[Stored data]
---+---

-- ==== Sys2Proof/Decode.lean ====
section
/-! DEFINITION. Decoding of command words. The opcode table gives its rows no bits (every "fields" list is empty): the commands are register
accesses, mailbox requests, bus messages and events, which no word of the table spells. -/

namespace Sys2Proof

/-- The command that a word of the table spells: none, as no row has bits (assumption 1). -/
def decodeTableWord (_nbits _w : Nat) : Option Instr := none

end Sys2Proof
end

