/-! ### modGrp -/

@[simp] theorem modGrp_csr (m : Chip) (c i : Nat) (f : Grp → Grp) : (modGrp m c i f).csr = m.csr := rfl
@[simp] theorem modGrp_latch (m : Chip) (c i : Nat) (f : Grp → Grp) : (modGrp m c i f).latch = m.latch := rfl
@[simp] theorem modGrp_hiHeld (m : Chip) (c i : Nat) (f : Grp → Grp) : (modGrp m c i f).hiHeld = m.hiHeld := rfl
@[simp] theorem modGrp_out (m : Chip) (c i : Nat) (f : Grp → Grp) : (modGrp m c i f).out = m.out := rfl
@[simp] theorem modGrp_ns (m : Chip) (c i : Nat) (f : Grp → Grp) : (modGrp m c i f).ns = m.ns := rfl
@[simp] theorem modGrp_freeCtr (m : Chip) (c i : Nat) (f : Grp → Grp) : (modGrp m c i f).freeCtr = m.freeCtr := rfl
@[simp] theorem modGrp_mem (m : Chip) (c i : Nat) (f : Grp → Grp) : (modGrp m c i f).mem = m.mem := rfl
@[simp] theorem modGrp_lmeta (m : Chip) (c i : Nat) (f : Grp → Grp) : (modGrp m c i f).lmeta = m.lmeta := rfl
@[simp] theorem modGrp_buf (m : Chip) (c i : Nat) (f : Grp → Grp) : (modGrp m c i f).buf = m.buf := rfl
@[simp] theorem modGrp_stks (m : Chip) (c i : Nat) (f : Grp → Grp) : (modGrp m c i f).stks = m.stks := rfl
@[simp] theorem modGrp_reqs (m : Chip) (c i : Nat) (f : Grp → Grp) : (modGrp m c i f).reqs = m.reqs := rfl
@[simp] theorem modGrp_resps (m : Chip) (c i : Nat) (f : Grp → Grp) : (modGrp m c i f).resps = m.resps := rfl
@[simp] theorem modGrp_reqId (m : Chip) (c i : Nat) (f : Grp → Grp) : (modGrp m c i f).reqId = m.reqId := rfl
@[simp] theorem modGrp_lt (m : Chip) (c i : Nat) (f : Grp → Grp) : (modGrp m c i f).lt = m.lt := rfl
@[simp] theorem modGrp_rows (m : Chip) (c i : Nat) (f : Grp → Grp) : (modGrp m c i f).rows = m.rows := rfl
@[simp] theorem modGrp_mb (m : Chip) (c i : Nat) (f : Grp → Grp) : (modGrp m c i f).mb = m.mb := rfl
@[simp] theorem modGrp_mbOrder (m : Chip) (c i : Nat) (f : Grp → Grp) : (modGrp m c i f).mbOrder = m.mbOrder := rfl
@[simp] theorem modGrp_rings (m : Chip) (c i : Nat) (f : Grp → Grp) : (modGrp m c i f).rings = m.rings := rfl
@[simp] theorem modGrp_err (m : Chip) (c i : Nat) (f : Grp → Grp) : (modGrp m c i f).err = m.err := rfl
@[simp] theorem modGrp_pwr (m : Chip) (c i : Nat) (f : Grp → Grp) : (modGrp m c i f).pwr = m.pwr := rfl
@[simp] theorem modGrp_twin (m : Chip) (c i : Nat) (f : Grp → Grp) : (modGrp m c i f).twin = m.twin := rfl
@[simp] theorem modGrp_start (m : Chip) (c i : Nat) (f : Grp → Grp) : (modGrp m c i f).start = m.start := rfl
@[simp] theorem modGrp_ports (m : Chip) (c i : Nat) (f : Grp → Grp) : (modGrp m c i f).ports = m.ports := rfl
@[simp] theorem modGrp_d2d (m : Chip) (c i : Nat) (f : Grp → Grp) : (modGrp m c i f).d2d = m.d2d := rfl
@[simp] theorem modGrp_host (m : Chip) (c i : Nat) (f : Grp → Grp) : (modGrp m c i f).host = m.host := rfl
@[simp] theorem modGrp_code (m : Chip) (c i : Nat) (f : Grp → Grp) : (modGrp m c i f).code = m.code := rfl
@[simp] theorem modGrp_launches (m : Chip) (c i : Nat) (f : Grp → Grp) : (modGrp m c i f).launches = m.launches := rfl
@[simp] theorem modGrp_launchId (m : Chip) (c i : Nat) (f : Grp → Grp) : (modGrp m c i f).launchId = m.launchId := rfl
@[simp] theorem modGrp_launchOrder (m : Chip) (c i : Nat) (f : Grp → Grp) : (modGrp m c i f).launchOrder = m.launchOrder := rfl
@[simp] theorem modGrp_placeRing (m : Chip) (c i : Nat) (f : Grp → Grp) : (modGrp m c i f).placeRing = m.placeRing := rfl
@[simp] theorem modGrp_con (m : Chip) (c i : Nat) (f : Grp → Grp) : (modGrp m c i f).con = m.con := rfl
@[simp] theorem modGrp_credits (m : Chip) (c i : Nat) (f : Grp → Grp) : (modGrp m c i f).credits = m.credits := rfl
@[simp] theorem modGrp_refillAt (m : Chip) (c i : Nat) (f : Grp → Grp) : (modGrp m c i f).refillAt = m.refillAt := rfl
@[simp] theorem modGrp_pts (m : Chip) (c i : Nat) (f : Grp → Grp) : (modGrp m c i f).pts = m.pts := rfl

---+---

PROMPT:
What is needed is a verbatim copy of the data, complete from first line to last.

RESPONSE:
-- ==== Sys2Proof/Decode.lean ====
section
/-! DEFINITION. Decoding of command words. The opcode table gives its rows no bits (every "fields" list is empty): the commands are register
accesses, mailbox requests, bus messages and events, which no word of the table spells. -/

namespace Sys2Proof

/-- The command that a word of the table spells: none, as no row has bits (assumption 1). -/
def decodeTableWord (_nbits _w : Nat) : Option Instr := none

end Sys2Proof
end

/-! ### modGrp -/

@[simp] theorem modGrp_csr (m : Chip) (c i : Nat) (f : Grp → Grp) : (modGrp m c i f).csr = m.csr := rfl
@[simp] theorem modGrp_latch (m : Chip) (c i : Nat) (f : Grp → Grp) : (modGrp m c i f).latch = m.latch := rfl
@[simp] theorem modGrp_hiHeld (m : Chip) (c i : Nat) (f : Grp → Grp) : (modGrp m c i f).hiHeld = m.hiHeld := rfl
@[simp] theorem modGrp_out (m : Chip) (c i : Nat) (f : Grp → Grp) : (modGrp m c i f).out = m.out := rfl
@[simp] theorem modGrp_ns (m : Chip) (c i : Nat) (f : Grp → Grp) : (modGrp m c i f).ns = m.ns := rfl
@[simp] theorem modGrp_freeCtr (m : Chip) (c i : Nat) (f : Grp → Grp) : (modGrp m c i f).freeCtr = m.freeCtr := rfl
@[simp] theorem modGrp_mem (m : Chip) (c i : Nat) (f : Grp → Grp) : (modGrp m c i f).mem = m.mem := rfl
@[simp] theorem modGrp_lmeta (m : Chip) (c i : Nat) (f : Grp → Grp) : (modGrp m c i f).lmeta = m.lmeta := rfl
@[simp] theorem modGrp_buf (m : Chip) (c i : Nat) (f : Grp → Grp) : (modGrp m c i f).buf = m.buf := rfl
@[simp] theorem modGrp_stks (m : Chip) (c i : Nat) (f : Grp → Grp) : (modGrp m c i f).stks = m.stks := rfl
@[simp] theorem modGrp_reqs (m : Chip) (c i : Nat) (f : Grp → Grp) : (modGrp m c i f).reqs = m.reqs := rfl
@[simp] theorem modGrp_resps (m : Chip) (c i : Nat) (f : Grp → Grp) : (modGrp m c i f).resps = m.resps := rfl
@[simp] theorem modGrp_reqId (m : Chip) (c i : Nat) (f : Grp → Grp) : (modGrp m c i f).reqId = m.reqId := rfl
@[simp] theorem modGrp_lt (m : Chip) (c i : Nat) (f : Grp → Grp) : (modGrp m c i f).lt = m.lt := rfl
@[simp] theorem modGrp_rows (m : Chip) (c i : Nat) (f : Grp → Grp) : (modGrp m c i f).rows = m.rows := rfl
@[simp] theorem modGrp_mb (m : Chip) (c i : Nat) (f : Grp → Grp) : (modGrp m c i f).mb = m.mb := rfl
@[simp] theorem modGrp_mbOrder (m : Chip) (c i : Nat) (f : Grp → Grp) : (modGrp m c i f).mbOrder = m.mbOrder := rfl
@[simp] theorem modGrp_rings (m : Chip) (c i : Nat) (f : Grp → Grp) : (modGrp m c i f).rings = m.rings := rfl
@[simp] theorem modGrp_err (m : Chip) (c i : Nat) (f : Grp → Grp) : (modGrp m c i f).err = m.err := rfl
@[simp] theorem modGrp_pwr (m : Chip) (c i : Nat) (f : Grp → Grp) : (modGrp m c i f).pwr = m.pwr := rfl
@[simp] theorem modGrp_twin (m : Chip) (c i : Nat) (f : Grp → Grp) : (modGrp m c i f).twin = m.twin := rfl
@[simp] theorem modGrp_start (m : Chip) (c i : Nat) (f : Grp → Grp) : (modGrp m c i f).start = m.start := rfl
@[simp] theorem modGrp_ports (m : Chip) (c i : Nat) (f : Grp → Grp) : (modGrp m c i f).ports = m.ports := rfl
@[simp] theorem modGrp_d2d (m : Chip) (c i : Nat) (f : Grp → Grp) : (modGrp m c i f).d2d = m.d2d := rfl
@[simp] theorem modGrp_host (m : Chip) (c i : Nat) (f : Grp → Grp) : (modGrp m c i f).host = m.host := rfl
@[simp] theorem modGrp_code (m : Chip) (c i : Nat) (f : Grp → Grp) : (modGrp m c i f).code = m.code := rfl
@[simp] theorem modGrp_launches (m : Chip) (c i : Nat) (f : Grp → Grp) : (modGrp m c i f).launches = m.launches := rfl
@[simp] theorem modGrp_launchId (m : Chip) (c i : Nat) (f : Grp → Grp) : (modGrp m c i f).launchId = m.launchId := rfl
@[simp] theorem modGrp_launchOrder (m : Chip) (c i : Nat) (f : Grp → Grp) : (modGrp m c i f).launchOrder = m.launchOrder := rfl
@[simp] theorem modGrp_placeRing (m : Chip) (c i : Nat) (f : Grp → Grp) : (modGrp m c i f).placeRing = m.placeRing := rfl
@[simp] theorem modGrp_con (m : Chip) (c i : Nat) (f : Grp → Grp) : (modGrp m c i f).con = m.con := rfl
@[simp] theorem modGrp_credits (m : Chip) (c i : Nat) (f : Grp → Grp) : (modGrp m c i f).credits = m.credits := rfl
@[simp] theorem modGrp_refillAt (m : Chip) (c i : Nat) (f : Grp → Grp) : (modGrp m c i f).refillAt = m.refillAt := rfl
@[simp] theorem modGrp_pts (m : Chip) (c i : Nat) (f : Grp → Grp) : (modGrp m c i f).pts = m.pts := rfl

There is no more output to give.